摘要:本研究采用亲水二氧化硅纳米颗粒(Si NPs)对α-氧化铝管状膜进行改性,以提高其通量、排油性能和防污性能。我们的工作重点是提高膜的性能,特别是在困难的应用,如采出水处理。将制备的膜用于水包油乳液处理。涂覆亲水Si NPs后,油接触角由133.8°提高到171.4°。为了防止Si NPs从α-氧化铝管状膜表面浸出,采用聚乙烯醇包覆α-氧化铝管状膜作为Si NP改性前的预处理步骤。在膜上涂上Si NPs后,膜表面的粗糙度降低,可能导致污染减少。涂覆硅纳米粒子后,α-氧化铝管状膜的总有机碳截留率从93.1%提高到97.7%,这是因为改性膜的亲水性得到了改善。Si NP涂层提高了膜的抗污染性能,通量回收率从原始α-氧化铝管状膜的71.3%提高到硅改性膜的85.9%。扫描电镜、能量色散x射线能谱、油接触角和原子力显微镜表征测试。
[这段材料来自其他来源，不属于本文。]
theorem paddedWith_append {p : List Byte} (b : List Byte) (len : BitVec 64) (hp : p.length = 64) :
    paddedWith len (p ++ b) = p ++ paddedWith len b := by
  have hmod : (p ++ b).length % 64 = b.length % 64 := by
    rw [List.length_append]
    omega
  simp only [paddedWith, hmod, List.append_assoc]

/-- A string of at most 55 bytes pads to one block. -/
theorem pieces_paddedWith_of_le_55 {b : List Byte} (len : BitVec 64) (hb : b.length ≤ 55) :
    pieces (paddedWith len b) = [paddedBlock b b.length len] := by
  have hzeros : (119 - b.length % 64) % 64 = 55 - b.length := by omega
  have hlength : (paddedBlock b b.length len).length = 64 := by
    simp [paddedBlock, zeros]
    omega
  have hblock : paddedWith len b = paddedBlock b b.length len ++ [] := by
    simp [paddedWith, paddedBlock, hzeros]
  rw [hblock, pieces_append [] hlength, pieces_nil]

/-- A string of 56 to 63 bytes pads to the two blocks of the split. -/
theorem pieces_paddedWith_of_lt_64 {b : List Byte} (len : BitVec 64) (hlow : 55 < b.length) (hb : b.length < 64) :
    pieces (paddedWith len b) = [splitFirst b b.length, splitSecond len] := by
  have hzeros : zeros ((119 - b.length % 64) % 64) = zeros (63 - b.length) ++ zeros 56 := by
    rw [zeros, zeros, zeros, List.replicate_append_replicate]
    congr 1
    omega
  have hlength : (splitFirst b b.length).length = 64 := by
    simp [splitFirst, zeros]
    omega
  have hblocks : paddedWith len b = splitFirst b b.length ++ (splitSecond len ++ []) := by
    simp [paddedWith, splitFirst, splitSecond, hzeros]
  rw [hblocks, pieces_append _ hlength, pieces_append _ (length_splitSecond len), pieces_nil]

/-- The framer's final chunk compresses the blocks of the padded rest (41_framer.md R142, R143). -/
theorem digestChunk_eq_foldl {b : List Byte} (h : Words8) (len : BitVec 64) (hb : b.length < 64) :
    digestChunk h b b.length len = (pieces (paddedWith len b)).foldl compress h := by
  unfold digestChunk
  rw [if_neg (by omega)]
  split
  · rw [pieces_paddedWith_of_le_55 len ‹_›]
    rfl
  · rw [pieces_paddedWith_of_lt_64 len (by omega) hb]
    rfl

/-- A chunk of n bytes reads the first n bytes of its block only (41_framer.md R148). -/
theorem digestChunk_take (h : Words8) {b : Block} {n : Nat} (len : BitVec 64) (hb : b.length = 64) :
    digestChunk h (b.take n) n len = digestChunk h b n len := by
  simp only [digestChunk, paddedBlock, splitFirst, List.take_take, Nat.min_self]
  split
  · rw [List.take_of_length_le (by omega)]
  · rfl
试验表明,Si NPs浸渍成功,润湿性发生改变。关键词:油/水乳液膜过滤,浸渍涂层,亲水性,二氧化硅改性感谢Imran Shaik博士在测量油接触角方面的帮助。披露声明作者未报告潜在的利益冲突。该膜开发技术结合了一种新的预处理方法(使用聚乙烯醇)和二氧化硅接枝技术,在膜上产生稳定的气相二氧化硅涂层。加入亲水Si NPs后,油接触角(OCA)由133.8°提高到171.4°。此外,膜表面的表面粗糙度和相关的遏制陷阱降低,可能导致较少的污染。总有机碳(TOC)截留率由原始α-氧化铝管状膜的93.1%提高到硅改性膜的97.7%,这是因为改性膜的亲水性得到了改善。Si NP涂层改善了膜的抗污染性能,通量回收率从原始α-氧化铝管状膜的71.3%提高到硅改性膜的85.9%。据我们所知,目前还没有文献报道在连续横流过程中使用气相二氧化硅改性α-氧化铝膜分离油和水。本研究由美国国家科学基金会(nsf)资助。伊- 1946093。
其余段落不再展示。